Dusty would have you believe that it's Matt Clement's fault that he didn't pitch in the playoffs. He claims that he asked Clement if he wanted to pitch, and Clement said he didn't feel comfortable doing that. In Dusty's world, that makes it Clement's fault. Well, f@#$ you, Dusty. You're the manager of the ballclub. Act like it. It's not Clement's call. You know how you manage a club? You walk up to Matt Clement during the 3rd inning of Game 2 when it's already an 8-run rout and say, "Get your ass out of the dugout and down in the bullpen. You're going into this game.
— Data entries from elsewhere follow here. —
-- ==== Sys2Proof/Decode.lean ====
section
/-! DEFINITION. From the bytes of one frame to the command it is, and back (30_encoding.md). `decode` is total: a frame
is a command, or it is empty (R130), or its opcode is unrecognized (R84). -/

namespace Sys2Proof

/-! ### The opcode map (R83). The eight literals are the spec's, unaudited against the firmware (U11, log 17). -/

def opSetPixel : Byte := 0x01
def opSetBrightness : Byte := 0x02
def opRender : Byte := 0x03
def opClear : Byte := 0x04
def opSetRange : Byte := 0x05
def opSetAll : Byte := 0x06
def opReconfigure : Byte := 0x07
def opKeepalive : Byte := 0xFF

/-- The opcode byte of a command. -/
def opcodeOf : Instr → Byte
  | .setPixel _ => opSetPixel
  | .setBrightness _ => opSetBrightness
  | .render _ => opRender
  | .clear _ => opClear
  | .setRange _ => opSetRange
  | .setAll _ _ => opSetAll
  | .reconfigure _ => opReconfigure
  | .keepalive _ => opKeepalive

/-! ### Fields -/

/-- `u16be(hi, lo) = hi × 256 + lo` (R40, R80). -/
def u16be (hi lo : Byte) : Half := BitVec.ofNat 16 (hi.toNat * 256 + lo.toNat)

/-- `v[15:8]`, the byte sent first (R87). -/
def hiByte (v : Half) : Byte := v.extractLsb' 8 8

/-- `v[7:0]` (R87). -/
def loByte (v : Half) : Byte := v.extractLsb' 0 8

/-- The first `k` colours of `bytes`, each three bytes r, g, b (R41), and what follows them; none if there are
fewer than `3 × k` bytes. -/
def takeColours : Nat → List Byte → Option (List Colour × List Byte)
  | 0, bytes => some ([], bytes)
  | k + 1, r :: g :: b :: rest => (takeColours k rest).map fun (cs, tail) => (⟨r, g, b⟩ :: cs, tail)
  | _ + 1, _ => none

/-- All the whole colours of `bytes`, and the up to two bytes left over. -/
def allColours : List Byte → List Colour × List Byte
  | r :: g :: b :: rest => (⟨r, g, b⟩ :: (allColours rest).1, (allColours rest).2)
  | tail => ([], tail)

/-- The wire form of a list of colours (R41). -/
def colourBytes : List Colour → List Byte
  | [] => []
  | c :: cs => c.r :: c.g :: c.b :: colourBytes cs

/-! ### Decoding -/

/-- R72. -/
def decodePixel : List Byte → PixelOperands
  | hi :: lo :: r :: g :: b :: tail => .full (u16be hi lo) ⟨r, g, b⟩ tail
  | payload => .short payload

/-- R73. -/
def decodeBrightness : List Byte → BrightnessOperands
  | v :: tail => .full v tail
  | [] => .short

/-- R76: the count byte stands at offset 3 and the colours start at offset 4 (90_conflicts.md C2). -/
def decodeRange : List Byte → RangeOperands
  | hi :: lo :: count :: data =>
    match takeColours count.toNat data with
    | some (colours, tail) => .full (u16be hi lo) colours tail
    | none => .starved (u16be hi lo) count data
  | payload => .short payload

/-- R79: the fifth byte of the frame is optional. -/
def decodeReconfigure : List Byte → ReconfigureOperands
  | [s, hi, lo] => .full s (u16be hi lo) none []
  | s :: hi :: lo :: d :: tail => .full s (u16be hi lo) (some d) tail
  | payload => .short payload

/-- What a frame is: a command, nothing at all (`n = 0`, R130), or a frame whose opcode is none of the eight, rejected
by the name of that opcode (R84). -/
inductive Decoded where
  | empty
  | unrecognized (op : Byte)
  | instr (i : Instr)
deriving DecidableEq, Repr

/-- The selection by the whole byte `f[0]` (R83, R132). -/
def decode : List Byte → Decoded
  | [] => .empty
  | op :: payload =>
    if op = opSetPixel then .instr (.setPixel (decodePixel payload))
    else if op = opSetBrightness then .instr (.setBrightness (decodeBrightness payload))
    else if op = opRender then .instr (.render payload)
    else if op = opClear then .instr (.clear payload)
    else if op = opSetRange then .instr (.setRange (decodeRange payload))
    else if op = opSetAll then .instr (.setAll (allColours payload).1 (allColours payload).2)
    else if op = opReconfigure then .instr (.reconfigure (decodeReconfigure payload))
    else if op = opKeepalive then .instr (.keepalive payload)
    else .unrecognized op

/-! ### Encoding -/

def encodePixel : PixelOperands → List Byte
  | .short payload => payload
  | .full index c tail => hiByte index :: loByte index :: c.r :: c.g :: c.b :: tail

def encodeBrightness : BrightnessOperands → List Byte
  | .short => []
  | .full v tail => v :: tail

def encodeRange : RangeOperands → List Byte
  | .short payload => payload
  | .starved start count data => hiByte start :: loByte start :: count :: data
  | .full start colours tail =>
    hiByte start :: loByte start :: BitVec.ofNat 8 colours.length :: (colourBytes colours ++ tail)

def encodeReconfigure : ReconfigureOperands → List Byte
  | .short payload => payload
  | .full s len none tail => s :: hiByte len :: loByte len :: tail
  | .full s len (some d) tail => s :: hiByte len :: loByte len :: d :: tail

/-- The payload of a command's frame. -/
def encodePayload : Instr → List Byte
  | .setPixel ops => encodePixel ops
  | .setBrightness ops => encodeBrightness ops
  | .render tail => tail
  | .clear tail => tail
  | .setRange ops => encodeRange ops
  | .setAll colours tail => colourBytes colours ++ tail
  | .reconfigure ops => encodeReconfigure ops
  | .keepalive tail => tail

/-- The frame of a command (R70 to R79, R87). -/
def encode (i : Instr) : List Byte := opcodeOf i :: encodePayload i

/-! ### The words of spec/opcode_table.json -/

/-- The bytes of a table word, the first byte in bits 7..0. -/
def wordBytes : Nat → Nat → List Byte
  | 0, _ => []
  | k + 1, w => BitVec.ofNat 8 w :: wordBytes k (w / 256)

/-- How many bytes the frame that starts with `bytes` needs (R81), a byte that is not there counting as zero; the
length SET_ALL needs is that of the configuration `State.reset` starts in (log 18). -/
def tableFrameLength (bytes : List Byte) : Nat :=
  let op := bytes.headD 0
  if op = opSetPixel then 6
  else if op = opSetBrightness then 2
  else if op = opSetRange then 4 + 3 * (bytes.getD 3 0).toNat
  else if op = opSetAll then
    1 + 3 * (Params.reference.rstStrips.toNat * Params.reference.rstLen.toNat)
  else if op = opReconfigure then 4
  else 1

/-- The frame a table word stands for: its bytes, then zeros up to the length its command requires. -/
def tableFrame (nbits w : Nat) : List Byte :=
  let bytes := wordBytes (nbits / 8) w
  bytes ++ List.replicate (tableFrameLength bytes - bytes.length) 0

/-- The command `decode` reads from a table word. -/
def decodeTableWord (nbits w : Nat) : Option Instr :=
  match decode (tableFrame nbits w) with
  | .instr i => some i
  | _ => none

end Sys2Proof
end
And make me a goddamn sandwich while you're down there. You know how I like it. Everyone who ate my crappy sandwich during that Subway promotion knows how I like it." And if Clement complains, kick his ass out of the dugout. You weren't there to make friends, Dusty. You were there to win, and you blew it. Clement should have been ready to go in Game 2 and, since you refused to bring him in then, he sure as hell should have been ready for Game 6 and 7. That's on you, Dusty. Not Matt Clement.
Your stupid loyalty to bad baseball players was staggering, Dusty. You kept trotting Shawn Estes out there, when everyone in Chicago knew that Juan Cruz was a better option. You let Mark Bellhorn rot on the bench so you could get at-bats to Lenny "I'm-the-all-time-leader-in-pinch-hits-because-everyone-but-Dusty-knows-I'm-not-good-enough-to-start" Harris. We should have wrapped up the division in the middle of the week, Dusty. And you should have rested Z, Prior, Wood, Clement, and your entire bullpen. Instead, you wore them down like dogs. Wood and Prior were heroic in the playoffs, and you wasted it.
Even this season, Dusty, you did nothing but make excuses. You blamed the injuries to your "horses." You blamed day games. It was everyone's fault but yours, Dusty. My parents taught me at a very young age to stand up and hold myself accountable for my mistakes, but you were never man enough to do that, and I don't think you ever will be.
I knew, lying in my bed the night of Game 7, that, as long as you were their manager, the Cubs would never get as close to the World Series as they had that night. Good riddance to you, Dusty. I hope someday you learn to hold yourself accountable for your own actions, but I'm glad that someday won't occur with you in a Cubs uniform.